Spanish public sector workers have held a day-long strike in protest against an average 5% cut in pay that comes into effect this month.
The cuts are part of a government austerity package aimed at reducing the country's budget deficit, swollen by almost two years of recession.
Earlier, several thousand protesters gathered at Madrid's finance ministry blowing horns and chanting slogans.
Heavy rain hampered an evening rally through the city's streets.
Spanish unions said 75-80% of public sector workers had joined the day-long strike.
The labour ministry, however, put the figure at 16%.
"We are very angry because this is not only an attack to our rights and to our salaries - there is an attack to the welfare," protester Elisia Deoran told the BBC.
"It's an attack on all the public services."
Spain has suffered one of the toughest recessions in the EU, and has its highest unemployment rate. It recently had its credit rating downgraded, amid fears it could follow Greece into a debt crisis.
More than 2.5 million Spaniards work in the public sector, and the strikes were reported to be affecting hospitals and schools, fire stations and local government. Emergency responders were providing minimum services.
With a budget deficit currently running over 11%, the government is under pressure from the EU to slash spending.
In May, Spanish Prime Minister Jose Luis Rodriguez Zapatero announced a 5% cut in public sector pay, starting this month. Salaries will be frozen in 2011, pensions will no longer be adjusted for inflation and tax breaks for new parents will be dropped.
There were also big cuts in public investment and development aid. Some pensions were frozen.
The cuts are part of a 15bn euro (£12bn; $18bn) package of austerity measures also meant to reassure the financial markets that Spain will meet its debts.
Testing public mood
Trade unions are angry that public sector workers are being penalised.
They accuse the Socialist Party of reneging on previous promises, and taking desperate measures now - after insisting for months that Spain would be relatively unaffected by the economic crisis.
The government is due to unveil on Wednesday plans to free up the labour market, by making it easier to hire and fire workers, in an attempt to stimulate growth.

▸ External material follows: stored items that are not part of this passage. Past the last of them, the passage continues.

-- ==== Sys2Proof/Laws/WfTugDone.lean ====
section
/-! SUPPORT. The operations and commands of Machine/TugDone.lean keep the canonical form of memory. -/

namespace Sys2Proof.Machine

theorem freeTheSlot_ok (s : State) (tug k : Nat) (hs : MemOk s) : MemOk (freeTheSlot s tug k) := by
  unfold freeTheSlot
  repeat' (first | with_reducible assumption | with_reducible apply setCore_ok | apply hs | simp only [MemOk_mk])
theorem fillLine_ok (s : State) (tug l : Nat) (hs : MemOk s) : MemOk (fillLine s tug l) := by
  unfold fillLine
  repeat' (first | with_reducible assumption | with_reducible apply setCore_ok | with_reducible apply ok_ite | with_reducible apply out_ite | apply hs | simp only [MemOk_mk])
theorem prefetch_ok (s : State) (t l from_ : Nat) (home : Bool) (hs : MemOk s) : MemOk (prefetch s t l from_ home) := by
  unfold prefetch
  repeat' (first | with_reducible assumption | with_reducible apply countEvent_ok | with_reducible apply setCore_ok | with_reducible apply ok_ite | with_reducible apply out_ite | apply hs | simp only [MemOk_mk])
theorem prefetches_ok (s : State) (t l n : Nat) (hs : MemOk s) : MemOk (prefetches s t l n) := by
  induction n with
  | zero => exact hs
  | succ n ih => exact prefetch_ok _ _ _ _ _ ih
theorem strideAhead_ok (s : State) (t a : Nat) (hs : MemOk s) : MemOk (strideAhead s t a) := by
  unfold strideAhead
  dsimp only
  repeat' (first | with_reducible assumption | with_reducible apply prefetch_ok | with_reducible apply tookFree_ok | with_reducible apply ok_ite | with_reducible apply out_ite | with_reducible apply ok_foldl | apply hs | simp only [MemOk_mk] | (intro _ _ _; try dsimp only) | (intro _ _; try dsimp only) | split)
theorem homeAccess_ok (s : State) (t a : Nat) (write : Bool) (hs : MemOk s) : MemOk (homeAccess s t a write) := by
  unfold homeAccess
  repeat' (first | with_reducible assumption | with_reducible apply strideAhead_ok | with_reducible apply hcAccess_ok | with_reducible apply ok_ite | with_reducible apply out_ite | apply hs | simp only [MemOk_mk])
theorem missOn_ok (s : State) (t l : Nat) (hs : MemOk s) : MemOk (missOn s t l) := by
  unfold missOn
  repeat' (first | with_reducible assumption | with_reducible apply fillLine_ok | with_reducible apply countEvent_ok | with_reducible apply setThread_ok | with_reducible apply tookFree_ok | with_reducible apply prefetches_ok | with_reducible apply ok_ite | with_reducible apply out_ite | apply hs | simp only [MemOk_mk])
theorem wakeReader_ok (s : State) (a : Access) (hs : MemOk s) : MemOk (wakeReader s a) := by
  unfold wakeReader
  repeat' (first | with_reducible assumption | with_reducible apply simd_ok | with_reducible apply makeReady_ok | with_reducible apply ok_ite | with_reducible apply out_ite | apply hs | simp only [MemOk_mk] | (intro _ _ _; try dsimp only) | (intro _ _; try dsimp only) | split | dsimp only)
theorem tugConsume_ok (s : State) (a : Access) (hs : MemOk s) : MemOk (tugConsume s a) := by
  unfold tugConsume
  repeat' (first | with_reducible assumption | with_reducible apply tookFree_ok | with_reducible apply consumeRange_ok | with_reducible apply spendFree_ok | with_reducible apply ok_ite | with_reducible apply out_ite | apply hs | simp only [MemOk_mk])
theorem amoWrite_ok (s : State) (a : Access) (old : Nat) (hs : MemOk s) : MemOk (amoWrite s a old) := by
  unfold amoWrite
  dsimp only
  repeat' (first | with_reducible assumption | with_reducible apply writeNat_ok | with_reducible apply ok_ite | with_reducible apply out_ite | apply hs | simp only [MemOk_mk] | (intro _ _ _; try dsimp only) | (intro _ _; try dsimp only) | split)
theorem countAtomic_ok (s : State) (a : Access) (hs : MemOk s) : MemOk (countAtomic s a) := by
  unfold countAtomic
  repeat' (first | with_reducible assumption | with_reducible apply countEvent_ok | with_reducible apply ok_ite | with_reducible apply out_ite | apply hs | simp only [MemOk_mk])
theorem countLoad_ok (s : State) (a : Access) (tier : Nat) (hs : MemOk s) : MemOk (countLoad s a tier) := by
  unfold countLoad
  repeat' (first | with_reducible assumption | with_reducible apply countLatency_ok | with_reducible apply ok_ite | with_reducible apply out_ite | apply hs | simp only [MemOk_mk])
theorem fillFor_ok (s : State) (a : Access) (hs : MemOk s) : MemOk (fillFor s a) := by
  unfold fillFor
  repeat' (first | with_reducible assumption | with_reducible apply missOn_ok | with_reducible apply ok_ite | with_reducible apply out_ite | apply hs | simp only [MemOk_mk])
theorem acquireAmo_ok (s : State) (a : Access) (hs : MemOk s) : MemOk (acquireAmo s a) := by
  unfold acquireAmo
  repeat' (first | with_reducible assumption | with_reducible apply acquire_ok | with_reducible apply setThread_ok | with_reducible apply ok_ite | with_reducible apply out_ite | apply hs | simp only [MemOk_mk] | (intro _ _ _; try dsimp only) | (intro _ _; try dsimp only) | split | dsimp only)
theorem returnData_ok (s : State) (tug k : Nat) (a : Access) (hs : MemOk s) : MemOk (returnData s tug k a) := by
  unfold returnData
  repeat' (first | with_reducible assumption | with_reducible apply amoWrite_ok | with_reducible apply countAtomic_ok | with_reducible apply homeAccess_ok | with_reducible apply freeTheSlot_ok | with_reducible apply wakeReader_ok | with_reducible apply writeDest_ok | with_reducible apply acquireAmo_ok | with_reducible apply fillFor_ok | with_reducible apply tugConsume_ok | with_reducible apply countLoad_ok | apply hs | simp only [MemOk_mk])
theorem returnPrefetch_ok (s : State) (tug k : Nat) (home : Bool) (a : Access) (hs : MemOk s) : MemOk (returnPrefetch s tug k home a) := by
  unfold returnPrefetch
  repeat' (first | with_reducible assumption | with_reducible apply hcAccess_ok | with_reducible apply freeTheSlot_ok | with_reducible apply fillLine_ok | with_reducible apply ok_ite | with_reducible apply out_ite | apply hs | simp only [MemOk_mk])
theorem execLoadDataReturn_ok (tug : Fin 128) (slot : Nat) (errs : List MemErr) (s : State) (hs : MemOk s) : OutOk (execLoadDataReturn tug slot errs s) := by
  unfold execLoadDataReturn
  repeat' (first | with_reducible assumption | with_reducible apply prefetch_ok | with_reducible apply returnPrefetch_ok | with_reducible apply meetErrors_ok | with_reducible apply whenever_ok | with_reducible apply returnData_ok | with_reducible apply turnedAway_ok | with_reducible apply next_ok | apply hs | simp only [MemOk_mk] | (intro _ _ _; try dsimp only) | (intro _ _; try dsimp only) | split | dsimp only)
theorem performStore_ok (s : State) (a : Access) (hs : MemOk s) : MemOk (performStore s a) := by
  unfold performStore
  repeat' (first | with_reducible assumption | with_reducible apply ctlWrite_ok | with_reducible apply writeNat_ok | with_reducible apply ok_ite | with_reducible apply out_ite | with_reducible apply ok_foldl | apply hs | simp only [MemOk_mk] | (intro _ _ _; try dsimp only) | (intro _ _; try dsimp only) | split | dsimp only)
theorem execStorePerformed_ok (tug : Fin 128) (slot : Nat) (s : State) (hs : MemOk s) : OutOk (execStorePerformed tug slot s) := by
  unfold execStorePerformed
  repeat' (first | with_reducible assumption | with_reducible apply whenever_ok | with_reducible apply performStore_ok | with_reducible apply homeAccess_ok | with_reducible apply freeTheSlot_ok | with_reducible apply turnedAway_ok | apply hs | simp only [MemOk_mk] | (intro _ _ _; try dsimp only) | (intro _ _; try dsimp only) | split | dsimp only)

end Sys2Proof.Machine
end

The unions have threatened a general strike if those measures go ahead.
In recent months, Greece has been hit by mass strikes and protests over austerity measures imposed to combat a debt crisis that has shaken the 16-member eurozone.
Germany on Monday announced 86bn euros in cuts by 2014 - its biggest budget cut since World War II, and the latest in a series of austerity plans being hatched across the eurozone.
Britain, the Republic of Ireland, Portugal and Italy have also announced austerity programmes.